TypeError: make_preprocessor() missing 2 required positional arguments: 'categorical_preprocessor' and 'numeric_preprocessor'

It would be nicer if these arguments were optional, and defaulted to the original choices...

In [20]:
def make_preprocessor(features, categorical_preprocessor=None, numeric_preprocessor=None):
    '''Create a column transformer that applies sensible preprocessing procedures.'''
    
    if categorical_preprocessor is None:
        categorical_preprocessor = OneHotEncoder(handle_unknown='ignore')
    if numeric_preprocessor is None:
        numeric_preprocessor = StandardScaler()
        
    numeric_columns = features.select_dtypes(exclude=object).columns
    categorical_columns = features.select_dtypes(include=object).columns
    preprocessor = ColumnTransformer([
        ('one-hot-encoder', categorical_preprocessor, categorical_columns),
        ('standard_scaler', numeric_preprocessor, numeric_columns)
    ])
    return preprocessor
In [21]:
preprocessor = make_preprocessor(fake_features)

Your Turn

Update your my_module.py file to reflect the changes we made above.
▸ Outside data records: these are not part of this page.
-- ==== Sys2Proof/Machine/Operands.lean ====
section
/-! DEFINITION. Operand forms: width-selected register operands (R166, R190), M-format addresses (R247, R248),
address pairs (R255), and where results go, short or long (R177). -/

namespace Sys2Proof.Machine

/-- Where a result goes. -/
inductive Class where
  | short | long
  deriving DecidableEq, Repr

/-- Writes a result of k registers in its class. -/
def State.result (s : State) (c : Class) (r : BitVec 6) (k v : Nat) : State :=
  match c with
  | .short => s.puts r k v
  | .long => s.pendTo r k v

/-- A word of two operands whose W selects 32 or 64 bits for every field (R190). -/
def alu2 (c : Class) (f : (n : Nat) → BitVec n → BitVec n → BitVec n) (o : RFmt) (s : State) : State :=
  if s.active o.g then
    if o.w == 0 then s.result c o.d 1 (f 32 (s.src o.a) (s.src o.b)).toNat
    else s.result c o.d 2 (f 64 (s.srcPair o.a) (s.srcPair o.b)).toNat
  else s

/-- As `alu2`, with the destination as a third source (R189). -/
def alu3 (c : Class) (f : (n : Nat) → BitVec n → BitVec n → BitVec n → BitVec n) (o : RFmt) (s : State) : State :=
  if s.active o.g then
    if o.w == 0 then s.result c o.d 1 (f 32 (s.src o.a) (s.src o.b) (s.src o.d)).toNat
    else s.result c o.d 2 (f 64 (s.srcPair o.a) (s.srcPair o.b) (s.srcPair o.d)).toNat
  else s

/-- A word that reads A only. -/
def alu1 (c : Class) (f : (n : Nat) → BitVec n → BitVec n) (o : RFmt) (s : State) : State :=
  alu2 c (fun n a _ => f n a) o s

/-- A word whose second operand is a 32-bit control or shift count: B's low register at either width (R194). -/
def aluCtl (c : Class) (f : (n : Nat) → BitVec n → Word → BitVec n → BitVec n) (o : RFmt) (s : State) : State :=
  if s.active o.g then
    if o.w == 0 then s.result c o.d 1 (f 32 (s.src o.a) (s.src o.b) (s.src o.d)).toNat
    else s.result c o.d 2 (f 64 (s.srcPair o.a) (s.src o.b) (s.srcPair o.d)).toNat
  else s

/-- An I-format immediate word (R200): never guarded, 32 bits. -/
def aluImm (f : Word → Word → Word) (o : IFmt) (s : State) : State :=
  s.puts o.d 1 (f (s.src o.a) (o.imm.signExtend 32)).toNat

/-- Bytes of an M-format access (R248). -/
def memSize (w : BitVec 2) : Nat := 4 * 2 ^ w.toNat

/-- The effective address of an M-format word (R247). -/
def State.eaM (s : State) (o : MFmt) : Nat :=
  (s.srcPair o.a + (o.imm.signExtend 64) * BitVec.ofNat 64 (memSize o.w)).toNat

/-- The effective address of an R-format memory word (R255). -/
def State.eaR (s : State) (o : RFmt) : Nat := (s.srcPair o.a).toNat

/-- Registers of a data group at width W. -/
def groupRegs (w : BitVec 2) : Nat := 2 ^ w.toNat

end Sys2Proof.Machine
end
Try testing out the new version with the below code:

In [22]:
import my_module

features, target = my_module.get_features_and_target(
    csv_file='../data/adult-census.csv',
    target_col='class',
)
features = features.drop('education-num', axis=1)
target = target.str.contains('>50K').astype(int)

preprocessor = my_module.make_preprocessor(features, numeric_preprocessor=Normalizer())
model = make_pipeline(preprocessor, LogisticRegression())

X_train, X_test, y_train, y_test = train_test_split(features, target, random_state=123)

_ = model.fit(X_train, y_train)
model.score(X_test, y_test)
Out[22]:
0.7806076488412087

Remember GitHub?¶

We always commit signicant code updates to GitHub, so let's stop now and push our changes.

Questions¶

Are there any questions before we move on?